Depictions of adequacy of access must acknowledge service base as well as service location. For many allied health and disability service providers in rural and remote locations, their place of residence or primary business location may be very far from the locations in which services are provided. As such, there are likely to be many errors and inconsistencies in equating service access to the location in which practitioners are registered or based. The reality for many remote disability and health service providers is that much of their time is spent travelling14. This requires more nuanced consideration. Further, with the increasing adoption of telehealth, some of these discrepancies between provider and consumer location will become even more complex.
The notion of adequacy of access should accommodate the reality of multiple provider roles. In many smaller communities, allied health and disability services professionals have multiple roles15. They may also work in acute settings, aged care, private practice or outside of health and disability services. This reality of service delivery is likely to influence workforce statistics and mapping exercises.

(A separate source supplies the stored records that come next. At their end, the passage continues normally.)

-- ===== Responses and emit lists (O23) =====

/-- Settles O23, clause by clause. -/
theorem responsesAndEmitListsComplete : Obligations.ResponsesAndEmitListsComplete := by
  unfold Obligations.ResponsesAndEmitListsComplete
  refine ⟨?issue, ?free, ?police, ?submit, ?apply⟩
  case issue =>
    intro z slot r rest hslot
    dsimp only
    intro hqueue hflight hhost hkind hcompare hissue hcode hclean hcompare'
    rw [exec_responseIssue, execResponseIssue]
    generalize z.pumpOwed = s at *
    have hgate : s.slotGate slot = ((s.hubRead 1 (reqSlotAddr slot) 128).1, true) := gate_ok (mod_of_eq_zero hclean)
    have hroom : ¬ 2 ^ 14 ≤ slot := Nat.not_le.mpr hslot
    simp only [hqueue, hkind, hgate, hhost, hcode, hflight, hcompare, hissue, hroom, hcompare', Nat.reduceEqDiff, decide_false, Bool.false_and,
      Bool.and_false, Bool.false_eq_true, Bool.true_eq_false, if_false, if_true, ne_eq, not_true_eq_false, or_false, and_false]
  case free =>
    intro s slot hslot hst hterm hflight hawait hkv hclean
    rw [exec_slotFree, execSlotFree]
    have hread : s.slotRead slot 32 = ((s.hubRead 1 (reqSlotAddr slot) 128).1, true) := by simp [State.slotRead, hclean]
    dsimp only
    rw [if_neg (by simp [hterm, hflight, hawait, hkv]; exact ⟨hslot, fun h => hst.resolve_left h⟩), hread]
    rfl
  case police =>
    intro s i u w hwrite hhas
    rw [exec_subPoliceWrite, execSubPoliceWrite, if_neg (by simp [hwrite, hhas])]
  case submit =>
    intro s p w hp hready hpending
    rw [exec_emitSubmit, execEmitSubmit, if_neg (by simp [hp, hready]), if_neg (by simp [hpending])]
  case apply =>
    intro s p hpending
    dsimp only
    intro hmore hclean hform hours hroom hclean' hlive hok
    rw [exec_emitEntryApply, execEmitEntryApply]
    dsimp only
    have hfull : (decide (64 ≤ (s.slotX (handleSlot (wordOf (s.hubRead 1 (hubBase + (mget {} s.serve.emits p).list +
        16 * (mget {} s.serve.emits p).next) 16).2.v 0))).queue.length)) = false := decide_eq_false (by omega)
    rw [if_neg (by simp [hpending]; omega), if_neg (not_not.mpr hclean), if_neg (by simp [hform]), hfull, if_neg (by simp),
      findHandle_of_live hours hclean' hlive]
    dsimp only
    rw [hok, if_neg (by omega), if_neg (by omega), if_neg (by omega)]

end Sys2Proof.Machine

/-!
Transit entries, parcels and the delta codec (O24 to O26).
-/
namespace Sys2Proof.Machine

open Sys2Proof (CtxId Fields Instr Word)

-- ===== Transit submission (O24) =====

/-- Settles O24, clause by clause. -/
theorem transitSubmissionComplete : Obligations.TransitSubmissionComplete := by
  unfold Obligations.TransitSubmissionComplete
  refine ⟨?submit, ?abort, ?active, ?wheel, fun s => rfl, ?handoff⟩
  case submit =>
    intro s c w hc hwrite hdone
    dsimp only
    intro hon hfull halign hregion hclean hcheck
    rw [exec_trnSubmit, execTrnSubmit, if_neg (by simp [hc, hwrite]), if_neg (by simp [hdone])]
    dsimp only
    rw [if_neg (by simp [hon]), if_neg (by simp [hfull]), if_neg (by simp [halign]; exact fun h => hregion.resolve_left h),
      if_neg (not_not.mpr hclean), if_neg (not_not.mpr hcheck)]
  case abort =>
    intro s c w e hc hwrite
    dsimp only
    intro hentry
    rw [exec_trnAbort, execTrnAbort, if_neg (by simp [hc, hwrite])]
    dsimp only
    rw [hentry]
  case active =>
    intro s p q e
    dsimp only
    intro hfirst hruns hbefore
    rw [exec_trnEntryActive, execTrnEntryActive]
    dsimp only
    rw [hfirst]
    dsimp only
    rw [if_neg]
    have hall : ((s.trn.entries.filter (fun e => decide (e.part = p) && decide (e.queue = q))).takeWhile (fun x => decide (x.st ≠ 0))).all
        (fun x => decide (x.st = 4) || (!tdOrder e.desc && (decide (x.st = 1) || decide (x.st = 2)) && s.allIssued x)) = true := by
      rw [List.all_eq_true]
      intro x hx
      rcases hbefore x hx with h | ⟨horder, hst | hst, hissued⟩ <;> simp [*]
    rw [hall]
    rcases hruns with h | h <;> simp [h]
  case wheel =>
    intro s x hlive hstage htime hbehind
    rw [exec_trnWheelRelease, execTrnWheelRelease]
    rw [hbehind, if_neg (by simp [hlive, hstage]; omega)]
  case handoff =>
    intro s slot layer h t hfind hwaits hpages
    dsimp only
    intro hfind' hdone
    rw [exec_kvHandoffSubmit, execKvHandoffSubmit, hfind]
    dsimp only
    rw [hpages, if_neg (by simp [hwaits]), hfind']
    dsimp only
    rw [if_neg (by simp [hdone])]

-- ===== Parcels (O25) =====

/-- Settles O25, clause by clause. -/
theorem transitParcelsComplete : Obligations.TransitParcelsComplete := by
  unfold Obligations.TransitParcelsComplete
  refine ⟨?start, ?ack, ?fail, ?reissue, ?incomplete⟩
  case start =>
    intro s x e hentry hstartable
    rw [exec_trnParcelStart, execTrnParcelStart]
    dsimp only
    rw [hentry]
    dsimp only
    rw [if_neg (by simp [hstartable])]
    refine ⟨fun hbegun => if_pos hbegun, fun h hfresh hstage hchoose hmine hspans hlock hdata hcompare hbegun => ?_⟩
    rw [if_neg (by simp [hfresh]), hchoose]
    dsimp only
    rw [if_neg (not_not.mpr hmine), hspans]
    dsimp only
    rw [if_neg (ne_true_of_eq_false hlock), if_neg hstage, if_neg (by simp [hdata]), if_neg (ne_true_of_eq_false hcompare), if_pos hbegun]
  case ack =>
    intro s x hlive hstage hhalted
    rw [exec_trnParcelAck, execTrnParcelAck]
    dsimp only
    rw [if_neg (by simp [hlive, hstage, hhalted])]
    refine ⟨fun hremote hout => ?_, fun hlocal hout hdata hflash hhere => ?_⟩
    · rw [if_pos hremote, if_pos hout]
    · rw [if_neg (by simp [hlocal]), if_neg (by simp [hout]), if_neg (by simp [hdata]), if_neg (ne_true_of_eq_false hflash), if_pos hhere]
  case fail =>
    intro s x code e hlive hentry hout hcode hagain
    rw [exec_trnParcelFail, execTrnParcelFail]
    rw [hentry, hout]
    dsimp only
    rw [if_neg (by simp [hlive, hcode, hagain])]
  case reissue =>
    intro s x e hlive hentry hout hstage htime htag hfence
    dsimp only
    intro hr
    rw [exec_trnParcelReissue, execTrnParcelReissue]
    dsimp only
    rw [hentry]
    dsimp only
    rw [if_neg (by simp [hlive, hout, hstage, htag, hfence]; omega)]
    simp only [hr, if_true, Bool.true_and]
  case incomplete =>
    intro s src tag hopen hclosed htime
    rw [exec_trnParcelIncomplete, execTrnParcelIncomplete]
    rw [if_neg (by simp [hopen, hclosed]; omega)]

end Sys2Proof.Machine

/-!
Delta codec: the last clause of O26 leaves out the journal. A decoded parcel's blocks are journaled where the journal is on, so the state in which
its answer is known is not the one that O26 names.
-/
namespace Sys2Proof.Machine

open Sys2Proof (CtxId Fields Instr Word)

/-- A coded parcel of 64 raw bytes, all of whose stream is in, that an entry for span 2 (hub SRAM) lets in. -/
def decodedParcel : OpenParcel :=
  { isOpen := true, coded := true, rawLen := 64, v := (buildStream {} 0 0 64 0 0).1.v, n := (buildStream {} 0 0 64 0 0).1.n }

/-- The device that holds it, with its journal on. -/
def journaling : State :=
  { [(F.HUB_STATUS_READY, 0, 0, 1), (F.MEM_SPAN_CTL_VALID, 0, 2, 1), (F.MEM_SPAN_CTL_RIGHTS, 0, 2, 15), (F.MEM_SPAN_CTL_LENGTH_M1, 0, 2, 0xFFFF),
     (F.MEM_SPAN_BASE_BASE, 0, 2, hubBase), (F.MEM_EXPORT_CTL_VALID, 0, 0, 1), (F.MEM_EXPORT_CTL_SPAN, 0, 0, 2), (F.MEM_EXPORT_CTL_RIGHTS, 0, 0, 15),
     (F.INT_JOURNAL_ENABLE, 0, 0, 1)].foldl (fun s q => s.setF q.1 q.2.1 q.2.2.1 q.2.2.2) State.reset with
    fab := { parcels := [(0, decodedParcel)] } }

/-- Refutes O26: when the journal is on, the decoded blocks' journal entry stands in the state that finishDecode answers (R456), and not in the
state that the last clause names. -/
theorem not_codecParcelsComplete : ¬ Obligations.CodecParcelsComplete := by
  unfold Obligations.CodecParcelsComplete
  rintro ⟨-, -, -, -, -, hdecode⟩
  have heq := hdecode journaling 0 0 {} (by decide +kernel) (by decide +kernel) (by decide +kernel) (by decide +kernel) (by decide +kernel)
    (by decide +kernel) (by decide +kernel) (by decide +kernel)
  have hlen := congrArg (fun t => t.integ.journal.length) heq
  revert hlen
  decide +kernel

end Sys2Proof.Machine

/-!
Requests from the fabric (O27, O28), answers (O29), and the links (O30).
-/
namespace Sys2Proof.Machine

open Sys2Proof (CtxId Fields Instr Word)

-- ===== Data requests (O27) =====

section Requests

variable {s t a : State} {p : Pkt}

/-- A packet of a fabric row whose operation it is, performed at once, leaves. -/
theorem next_arrival {c : Prop} [Decidable c] (hop : c) (harrives : s.arrives p = true) (hdone : (s.arrived p).perform p = (t, true)) :
    Host.Outcome.next (φ := Fault) (ρ := Refusal) (if c then s.arrival p else s) = .next (t.departed s p) := by
  rw [if_pos hop, arrival_of harrives hdone]

theorem hit_of_spanOpen {n need rd wr ans : Nat} (h : a.spanOpen p n need rd wr ans = true) :
    (a.exportHit p.src p.addr n need).status = 0 ∧ (a.exportHit p.src p.addr n need).kind = 0 := by
  simp only [State.spanOpen, Bool.and_eq_true, decide_eq_true_eq] at h
  obtain ⟨⟨⟨⟨⟨⟨⟨⟨-, hstatus⟩, hkind⟩, -⟩, -⟩, -⟩, -⟩, -⟩, -⟩ := h
  exact ⟨hstatus, hkind⟩

theorem perform_load (h : p.op = opLoad) : a.perform p = a.performLoad p := by rw [State.perform, if_pos h]

theorem perform_store (h : p.op = opStore) : a.perform p = a.performStore p := by simp [State.perform, h, opLoad, opStore]

theorem perform_storem (h : p.op = opStorem) : a.perform p = a.performStorem p := by simp [State.perform, h, opLoad, opStore, opStorem]

theorem perform_peal (h : p.op = opPeal) : a.perform p = a.performPeal p := by simp [State.perform, h, opLoad, opStore, opStorem, opPeal]

theorem perform_atomic (h : p.op = opAtomic) : a.perform p = a.performAtomic p := by
  simp [State.perform, h, opLoad, opStore, opStorem, opPeal, opAtomic]

theorem perform_red (h : p.op = opRed) : a.perform p = a.performRed p := by
  simp [State.perform, h, opLoad, opStore, opStorem, opPeal, opAtomic, opRed]

theorem perform_fence (h : p.op = opFence) : a.perform p = a.performFence p := by
  simp [State.perform, h, opLoad, opStore, opStorem, opPeal, opAtomic, opRed, opFence]

theorem perform_gong (h : p.op = opGong) : a.perform p = if p.payload.testBit 47 then a.performSound p else a.performArrive p := by
  simp [State.perform, h, opLoad, opStore, opStorem, opPeal, opAtomic, opRed, opFence, opGong]

theorem perform_taint (h : p.op = opTaint) : a.perform p = a.performTaint p := by
  simp [State.perform, h, opLoad, opStore, opStorem, opPeal, opAtomic, opRed, opFence, opGong, opTaint]

theorem perform_parcel (h : p.op = opParcel) : a.perform p = a.parcelPacket p false := by
  simp [State.perform, h, opLoad, opStore, opStorem, opPeal, opAtomic, opRed, opFence, opGong, opTaint, opRecord, opParcel]

theorem perform_parcelEnd (h : p.op = opParcelEnd) : a.perform p = a.parcelEnd p := by
  simp [State.perform, h, opLoad, opStore, opStorem, opPeal, opAtomic, opRed, opFence, opGong, opTaint, opRecord, opParcel, opParcelEnd]

theorem perform_cparcel (h : p.op = opCparcel) : a.perform p = a.parcelPacket p true := by
  simp [State.perform, h, opLoad, opStore, opStorem, opPeal, opAtomic, opRed, opFence, opGong, opTaint, opRecord, opParcel, opParcelEnd, opCparcel]

theorem perform_cparcelEnd (h : p.op = opCparcelEnd) : a.perform p = a.cparcelEnd p := by
  simp [State.perform, h, opLoad, opStore, opStorem, opPeal, opAtomic, opRed, opFence, opGong, opTaint, opRecord, opParcel, opParcelEnd, opCparcel,
    opCparcelEnd]

theorem inPar_setInPar (src tag : Nat) (o : OpenParcel) : (a.setInPar src tag o).inPar src tag = o := by
  simp [State.inPar, State.setInPar, State.setFab]

/-- A packet that the device takes up is the one that its requester and key name. -/
theorem inbOf_arrived (h : s.arrives p = true) : (s.arrived p).inbOf p.src p.key = some (s.newIn p) := by
  simp only [State.arrives, Bool.and_eq_true, Option.isNone_iff_eq_none] at h
  obtain ⟨⟨-, hnone⟩, -⟩ := h
  have hfind : s.fab.inb.find? (fun q => q.is p.src p.key) = none := hnone
  have his : (s.newIn p).is p.src p.key = true := by simp [Inbound.is, State.newIn]
  calc (s.arrived p).inbOf p.src p.key = (s.fab.inb ++ [s.newIn p]).find? (fun q => q.is p.src p.key) := rfl
    _ = some (s.newIn p) := by simp [hfind, his]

Depictions of service adequacy should recognise the reality of ‘loose’ roles. In some remote communities, allied health professionals will often provide services beyond their prescribed role15. For example, the hospital occupational therapist might provide some disability services that would otherwise not be available, regardless of whether the professional is registered or compensated by the NDIS.
Understanding of adequacy of access should also acknowledge the place of non-traditional providers. Likewise, in some cases, community members may contribute skills and time to assist people with disabilities (for example, the local mechanic may repair a wheelchair, or community members may provide assistance with care). This reality of rural and remote contexts is a potential resource that may strengthen social integration but will confound attempts to quantify details of service provision.
Service adequacy is also a function of evidence. To some extent, discussion regarding market diversity or standardisation of services may run counter to the priority for evidence-based practice that underpins all allied health practice. If services provided align with best practice and current evidence, many other factors will be secondary. Whether there are multiple providers, standardised services and choice of provider should be less important than whether those services align with current best practice.
The concerns and considerations highlighted in this commentary have arisen from the authors’ uneasiness about too much reliance on quantitative or spatial data and methods to depict thin markets. In response we have highlighted a few of the factors that might be considered if we are to meaningfully depict the adequacy and availability of disability services in rural and remote communities. Our analysis suggests that nuanced approaches, recognising consumer and community considerations and provider realities will be important. However, most rural and remote consumers and families may not have had exposure to a full range of services and so may not be able to advocate for more nuanced approaches that may more appropriately meet their needs. Further, incorporating consumer-, community- and provider-relevant considerations into models or monitoring systems will be challenging, but necessary.
Policymakers, funding bodies and service provider agencies require objective indicators that can be collected and monitored to ensure quality, equity and access. The challenge facing all stakeholders is to develop new indicators that are meaningfully reflective of the realities of rural and remote consumers, families, communities and service providers, as well as market realities.